# It's July-  Merry Christmas!!!



## JaniceM (Jul 11, 2020)

Last night was July 10th.  Don't you agree it's a little early for Christmas commercials to be on t.v.?


----------



## jujube (Jul 11, 2020)

The Hallmark channel has been airing Christmas movies.  Whaaaat?


----------



## Marie5656 (Jul 11, 2020)

jujube said:


> The Hallmark channel has been airing Christmas movies.  Whaaaat?

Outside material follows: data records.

-- ==== Sys2Proof/Machine/Rings.lean ====
section
/-! DEFINITION. The Bomus rings (R323-R331, R356-R361, R367-R370): doorbells, the states of a ring, completion records, BAR4, and the functions
that own rings. -/

namespace Sys2Proof.Machine

/-! ## A ring's registers -/

/-- BOMUS_RSTATn.STATE: 0 DISABLED, 1 ACTIVE, 2 DRAINING, 3 ERROR. -/
def ringSt (s : State) (n : Nat) : Nat := s.regFld (Reg.bomusRstat n) 0 2

/-- A ring put into a state. -/
def setRingSt (s : State) (n x : Nat) : State := s.setRegFld (Reg.bomusRstat n) 0 2 x

/-- BOMUS_RCFGn.OWNER. -/
def ringOwner (s : State) (n : Nat) : Nat := s.regFld (Reg.bomusRcfg n) 2 4

/-- Entries of the submission ring. -/
def sqSize (s : State) (n : Nat) : Nat := 2 ^ s.regFld (Reg.bomusRcfg n) 6 5

/-- Records of the completion ring. -/
def cqSize (s : State) (n : Nat) : Nat := 2 ^ s.regFld (Reg.bomusRcfg n) 11 5

/-- The counts of a ring. -/
def sqHead (s : State) (n : Nat) : Nat := s.regFld (Reg.bomusSqhead n) 0 32
/-- The last accepted SQ tail. -/
def sqTail (s : State) (n : Nat) : Nat := s.regFld (Reg.bomusSqtail n) 0 32
/-- Records written. -/
def cqTail (s : State) (n : Nat) : Nat := s.regFld (Reg.bomusCqtail n) 0 32
/-- The last accepted CQ head. -/
def cqHead (s : State) (n : Nat) : Nat := s.regFld (Reg.bomusCqhead n) 0 32

/-- PCIE_FNSTATp.ENABLED. -/
def fnEnabled (s : State) (p : Nat) : Bool := s.regBit (Reg.pcieFnstat p) 0

/-- The host die's reset in progress (R562): only the link keeper answers. -/
def hostDieDown (s : State) : Bool := inReset s (7, 0)

/-- PCIE_FNSTATp.RINGS follows the rings' owners: a function that is not enabled owns none (R324). -/
def syncRings (s : State) : State :=
  (List.range 16).foldl (fun s p =>
    let n := ((List.range 256).filter (fun r => decide (ringOwner s r = p))).length
    s.setRegFld (Reg.pcieFnstat p) 8 8 (if fnEnabled s p then min 255 n else 0)) s

/-! ## States (R331) -/

/-- An opcode without tile programs that nothing withdraws once it has started (R363). -/
def firmwareOp (op : Nat) : Bool :=
  [0x01, 0x12, 0x13, 0x30, 0x50, 0x60, 0x61].contains op

/-- Whether an abort ends a live command (R362, R363). -/
def abortable (c : Cmd) : Bool :=
  decide (c.op ≠ 0x02) && decide (c.st ≠ .cancelling) &&
    (!firmwareOp c.op || decide (c.st = .waiting) || decide (c.st = .ready))

/-- A draining or failed ring whose last command has gone becomes DISABLED. -/
def ringSettle (s : State) (n : Nat) : State :=
  let st := ringSt s n
  if (st = 2 ∨ (st = 3 ∧ !s.regBit (Reg.bomusRcfg n) 0)) ∧ ringCmds s n = [] then setRingSt s n 0 else s

/-- A ring enters ERROR: its live commands are aborted, and no further record is written. -/
def ringError (s : State) (n : Nat) : State :=
  let cs := ringCmds s n
  let s1 := setRingSt s n 3
  let s2 := { s1 with bench := { s1.bench with cmds := s1.bench.cmds.map (fun c => if c.ring = n then { c with noRecord := true } else c) } }
  (cs.filter abortable).foldl (fun s c => markCancel c.key 0x0111 s) s2

/-- A ring's registers but OWNER at their reset values (R331): its STATE is then DISABLED. -/
def resetRing (s : State) (n : Nat) : State :=
  let o := ringOwner s n
  (s.resetRegs (Reg.bomusRcfg n) (Reg.bomusRcfg n + 0x1000)).setRegFld (Reg.bomusRcfg n) 2 4 o

/-- The owner's function or the host die is reset: its commands are cancelled without records, its rings DISABLED (R331, R370). -/
def resetFunction (s : State) (p : Nat) : State :=
  let keys := (s.bench.cmds.filter (fun c => decide (c.part = p))).map Cmd.key
  let s1 := { s with bench := { s.bench with
    cmds := s.bench.cmds.map (fun c => if c.part = p then { c with noRecord := true } else c) } }
  let s2 := keys.foldl (fun s k => markCancel k 0x0112 s) s1
  let rings := (List.range 256).filter (fun n => decide (ringOwner s n = p))
  let s3 := rings.foldl resetRing s2
  (rings.foldl syncLive { s3 with bench := { s3.bench with lastSet := s3.bench.lastSet.filter (fun n => !rings.contains n) } })

/-! ## Completion records (R356-R361) -/

/-- What goes to the host. -/
def State.toHost (s : State) (m : HostMsg) : State := { s with bench := { s.bench with hostOut := s.bench.hostOut ++ [m] } }

/-- The 32 bytes of a record (R356); `done` is the time of the commit, or of the end without commit. -/
def recordBytes (s : State) (n : Nat) (entry : List Byte) (status result : Nat) (spec : Bool) (done : Nat) : List Byte :=
  let gen := (cqTail s n / cqSize s n + 1) % 2
  let flags := gen + (if s.lehrBOk then 0 else 2) + (if spec then 4 else 0)
  let frame := if bitsOf (leAt entry 1 1) 3 1 = 1 then leAt entry 8 4 else 0
  sliceBytes entry 4 4 ++ leBytes 2 status ++ leBytes 1 flags ++ sliceBytes entry 0 1 ++ leBytes 8 done ++ leBytes 8 result ++
    leBytes 4 frame ++ leBytes 4 (sqHead s n)

/-- A record written and its MSI-X message sent (R358, R361); none on a ring in ERROR or DISABLED (R331). -/
def writeRecord (s : State) (n : Nat) (entry : List Byte) (status result : Nat) (spec : Bool) (done : Nat) : State :=
  if ringSt s n = 0 ∨ ringSt s n = 3 then s
  else
    let a := s.regFld (Reg.bomusCqbase n) 12 52 * 4096 + cqTail s n % cqSize s n * 32
    let o := ringOwner s n
    let s1 := s.toHost (.write o a (recordBytes s n entry status result spec done))
    let s2 := s1.setRegFld (Reg.bomusCqtail n) 0 32 ((cqTail s n + 1) % 2 ^ 32)
    if bitsOf (leAt entry 1 1) 0 1 = 1 then s2.toHost (.msix o (s.regFld (Reg.bomusRcfg n) 16 6)) else s2

/-! ## Doorbells (R326, R329) -/

/-- A doorbell value that R329 does not accept. -/
def badDoorbell (s : State) (n : Nat) : State :=
  let s1 := s.setRegBit (Reg.bomusRstat n) 4 true
  if ringSt s n = 1 ∨ ringSt s n = 2 then ringError s1 n else s1

/-- A value written to the SQ tail doorbell of a ring (R329). -/
def writeSqTail (s : State) (n v : Nat) : State :=
  if countDiff v (sqHead s n) ≤ sqSize s n ∧ !newer32 (sqTail s n) v then s.setRegFld (Reg.bomusSqtail n) 0 32 v else badDoorbell s n

/-- A value written to the CQ head doorbell of a ring (R329). -/
def writeCqHead (s : State) (n v : Nat) : State :=
  if countDiff v (cqHead s n) ≤ cqSize s n ∧ countDiff (cqTail s n) v ≤ cqSize s n then s.setRegFld (Reg.bomusCqhead n) 0 32 v
  else badDoorbell s n

/-- A BAR2 write at offset `page` of ring n's doorbell page, which lies at BAR2 offset 0x1000 n (R21, R326, R329); the page's other offsets
are reserved. -/
def bar2Write (s : State) (fn n page : Nat) (aligned32 : Bool) (v : Nat) : State :=
  if !aligned32 ∨ fn ≠ ringOwner s n then s.setRegBit (Reg.bomusRstat n) 7 true
  else if page = 0x000 then writeSqTail s n v
  else if page = 0x008 then writeCqHead s n v
  else s

/-- What a host read brings back: its bytes, and whether it carries the poisoned-data indication. -/
def hostAnswer (s : State) (poisoned : Bool) (bs : List Byte) : State :=
  { s with fab := { s.fab with lastResp := some ⟨0x64, 0, poisoned, bs, 0#32⟩ } }

/-- A BAR2 access (R21, R326): a write, or a read, which returns zero. -/
def bar2Access (s : State) (fn : Fin 16) (ring : Fin 256) (page : BitVec 12) (aligned32 : Bool) (v : Option (BitVec 32)) : State :=
  match v with
  | some w => if hostDieDown s then s else bar2Write s fn.val ring.val page.toNat aligned32 w.toNat
  | none => hostAnswer s false (List.replicate 4 0#8)

/-- SQ_TAIL_DOORBELL (R21, R326, R329): an access to ring `ring`'s doorbell page at offset `page`: a write, or a read where there is no value. -/
def execSqTailDoorbell (fn : Fin 16) (ring : Fin 256) (place : Bar2Place) (v : Option (BitVec 32)) (s : State) : Out :=
  .next (bar2Access s fn ring place.page place.aligned32 v)

/-- CQ_HEAD_DOORBELL (R21, R326, R329): an access to the same page. -/
def execCqHeadDoorbell (fn : Fin 16) (ring : Fin 256) (place : Bar2Place) (v : Option (BitVec 32)) (s : State) : Out :=
  .next (bar2Access s fn ring place.page place.aligned32 v)

/-! ## Enabling, disabling, failing -/

/-- Who writes a ring's registers: its owner, partition 0 and Gaffer firmware (R327). -/
def ringWriter (s : State) (who : Ident) (n : Nat) : Bool :=
  mgmt who || decide (who.val = ringOwner s n)

/-- RING_ENABLE (R331). -/
def execRingEnable (who : Ident) (ring : Fin 256) (s : State) : Out :=
  let n := ring.val
  let cfg := s.reg (Reg.bomusRcfg n)
  let okSize (v : Nat) : Bool := decide (4 ≤ v) && decide (v ≤ 16)
  if !ringWriter s who n ∨ ringSt s n ≠ 0 ∨ hostDieDown s then .next s
  else if !okSize (fld cfg 6 5) || !okSize (fld cfg 11 5) || !fnEnabled s (ringOwner s n) then
    .next ((s.setRegBit (Reg.bomusRstat n) 3 true).setRegBit (Reg.bomusRcfg n) 0 false)
  else
    let s1 := [Reg.bomusSqhead n, Reg.bomusSqtail n, Reg.bomusCqtail n, Reg.bomusCqhead n, Reg.bomusLastseq n].foldl
      (fun s r => s.setReg r 0#64) (s.setRegBit (Reg.bomusRcfg n) 0 true)
    .next (setRingSt { s1 with bench := { s1.bench with lastSet := s1.bench.lastSet.filter (fun x => decide (x ≠ n)) } } n 1)

/-- RING_DISABLE (R331). -/
def execRingDisable (who : Ident) (ring : Fin 256) (s : State) : Out :=
  let n := ring.val
  if !ringWriter s who n ∨ hostDieDown s then .next s
  else
    let s1 := s.setRegBit (Reg.bomusRcfg n) 0 false
    .next (ringSettle (if ringSt s n = 1 then setRingSt s1 n 2 else s1) n)

/-- ENTRY_READ_ERROR (R331): the host read of the next entry fails. -/
def execEntryReadError (ring : Fin 256) (s : State) : Out :=
  let n := ring.val
  if ringSt s n ≠ 1 ∨ sqHead s n = sqTail s n then .next s
  else .next (ringError (s.setRegBit (Reg.bomusRstat n) 5 true) n)

/-- RECORD_WRITE_REFUSED (R331). -/
def execRecordWriteRefused (ring : Fin 256) (s : State) : Out :=
  let n := ring.val
  if ringSt s n ≠ 1 ∧ ringSt s n ≠ 2 then .next s
  else .next (ringError (s.setRegBit (Reg.bomusRstat n) 6 true) n)

/-! ## BAR4 (R325, R360, R527) -/

/-- A request of the host die for function p (R456). -/
def hostReq (p cls : Nat) (owner : Option Nat) : Req := ⟨0x64, p, false, cls, owner⟩

/-- The device address of a BAR4 offset. -/
def bar4Addr (s : State) (p off : Nat) : Nat := s.regFld (Reg.pcieFncfg p) 0 1 * 2 ^ 36 + off

/-- BAR4_READ (R325, R527, R562): `lenm1` is the number of bytes less one. A poisoned response completes with ones and the poisoned-data indication. It
waits while a map is being installed (R524). -/
def execBar4Read (fn : Fin 16) (off : BitVec 36) (lenm1 : BitVec 12) (ecc : MemEcc) (s : State) : Out :=
  let p := fn.val
  let n := lenm1.toNat + 1
  let ones : List Byte := List.replicate n 0xFF#8
  if hostDieDown s then .next (hostAnswer s false ones)
  else if mapHolds s then .next s
  else
    let r := devRead s (hostReq p 2 none) ecc (bar4Addr s p off.toNat) n
    match r.2 with
    | .ok bs => .next (hostAnswer r.1 false bs)
    | .error .refused => .next (hostAnswer (r.1.bump (Reg.pcieBar4ref p) 1) true ones)
    | .error _ => .next (hostAnswer r.1 true ones)

/-- BAR4_WRITE (R325, R562). -/
def execBar4Write (fn : Fin 16) (off : BitVec 36) (bytes : List (BitVec 8)) (s : State) : Out :=
  let p := fn.val
  if hostDieDown s ∨ mapHolds s then .next s
  else
    let r := devWrite s (hostReq p 2 none) .clean (bar4Addr s p off.toNat) bytes
    match r.2 with
    | some .refused => .next (r.1.bump (Reg.pcieBar4ref p) 1)
    | _ => .next r.1

/-! ## Functions (R324, R370) -/

/-- The sequences of a partition freed as FREE would (R242). -/
def freeSequences (s : State) (p : Nat) : State :=
  (List.range 4).foldl (fun s k => (List.range 256).foldl (fun s i =>
    if seqLive s k i ∧ seqPart s k i = p then freeSeq s k i else s) s) s

/-- A partition under function-level reset whose last command has gone: its sequences are freed, and the domain is released (R242, R551). -/
def settleFunction (s : State) (p : Nat) : State :=
  if s.rst.domains.any (fun d => decide (d.kind = 6) && decide (d.index = p)) ∧
      !(s.bench.cmds.any (fun c => decide (c.part = p))) then releaseDomains (freeSequences s p)
  else s

/-- FUNCTION_LEVEL_RESET (R370, R331, R242, R551): cancels p's commands and disables its rings; its sequences are freed once the commands have
gone. -/
def execFunctionLevelReset (fn : Fin 16) (t : Nat) (s : State) : Out :=
  let s := s.at t
  let p := fn.val
  let s1 := resetFunction (startReset 6 p 7 false s) p
  .next (settleFunction (s1.bumpSat (Reg.pcieFnstat p) 16 16) p)

/-- VIRTUAL_FUNCTION_ENABLE (R324): function 0 is the physical function and stays as the link leaves it. -/
def execVirtualFunctionEnable (fn : Fin 16) (on : Bool) (s : State) : Out :=
  let p := fn.val
  if p = 0 then .next s
  else
    let s1 := if on then s else resetFunction s p
    .next (syncRings (s1.setRegBit (Reg.pcieFnstat p) 0 on))

end Sys2Proof.Machine
end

Yes, the movies are a bit over the top


----------



## PamfromTx (Jul 11, 2020)




----------



## Ruthanne (Jul 11, 2020)

Hallmark is at it again, they do this every year.  I don't have that channel any longer anyway.  I saw enough Christmas movies this past REAL Christmas season.


----------



## peramangkelder (Jul 12, 2020)

In Australia we have *Christmas in July*, Australians call this second celebration Yuletide or Yulefest.
Since it's colder in *July* down under, *Christmas* can finally be celebrated with drinks by the fire and getting cozy in warm attire.


----------



## Lashann (Jul 12, 2020)

The Shopping Channel (TSC) here in Canada usually has "Christmas in July" sales in case anyone is interested. LOL


----------



## Ken N Tx (Jul 12, 2020)




----------



## Capt Lightning (Jul 12, 2020)

Many years ago we made a road trip across the Northern USA.  We made no plans, just went from day to day, generally avoiding the main tourist areas.  In one small town, we stumbled across a "Christmas in July" festival.  It was great fun and the people were great when they found a party of Brits visiting their town.


----------



## Autumn (Jul 18, 2020)

Last year on Christmas Day we went into a Walgreens Pharmacy.  The staff was busy taking down all the Christmas stuff and Putting out items for Valentine's Day.

Holidays are put out there so far in advance that by the time they come, we're sick of them.


----------



## JaniceM (Jul 19, 2020)

Autumn said:


> Last year on Christmas Day we went into a Walgreens Pharmacy.  The staff was busy taking down all the Christmas stuff and Putting out items for Valentine's Day.
> 
> Holidays are put out there so far in advance that by the time they come, we're sick of them.


I remember when older relatives complained about Christmas decorations in stores a month or so early-  "They can't even wait til Thanksgiving?!?"    and the first Christmas commercial on t.v. was always a cartoony Santa zipping down a snowbank on a Norelco razor.  

A day after I saw the "Christmas in July" ad for predecorated trees recently, I was channel-surfing and heard a Christmas carol-  it was some Christmas movie.


----------



## JustBonee (Jul 19, 2020)




----------



## JaniceM (Jul 19, 2020)

Bonnie said:


>


ACCCK, NO NO NO!!!!!!!


----------



## JustBonee (Jul 19, 2020)

Doesn't look bad at all when it's 100 outside..


----------



## JaniceM (Jul 20, 2020)

Bonnie said:


> Doesn't look bad at all when it's 100 outside..


Truthfully, I'd do better with the 100 degrees.


----------



## debodun (Jul 25, 2020)




----------



## squatting dog (Jul 27, 2020)

We keep him busy during the off season.


----------



## Fyrefox (Aug 5, 2020)

I've always hated the Christmas "seasonal spread" by which it's expanded to become a three-month holiday beginning in October. But I'm keeping this guy around as he works for oats...


----------



## Duster (Aug 5, 2020)

Christmas in July is another silly marketing gimmick.  Makes me cringe every time I see anything about it.


----------



## Keesha (Aug 5, 2020)

peramangkelder said:


> View attachment 113278
> In Australia we have *Christmas in July*, Australians call this second celebration Yuletide or Yulefest.
> Since it's colder in *July* down under, *Christmas* can finally be celebrated with drinks by the fire and getting cozy in warm attire.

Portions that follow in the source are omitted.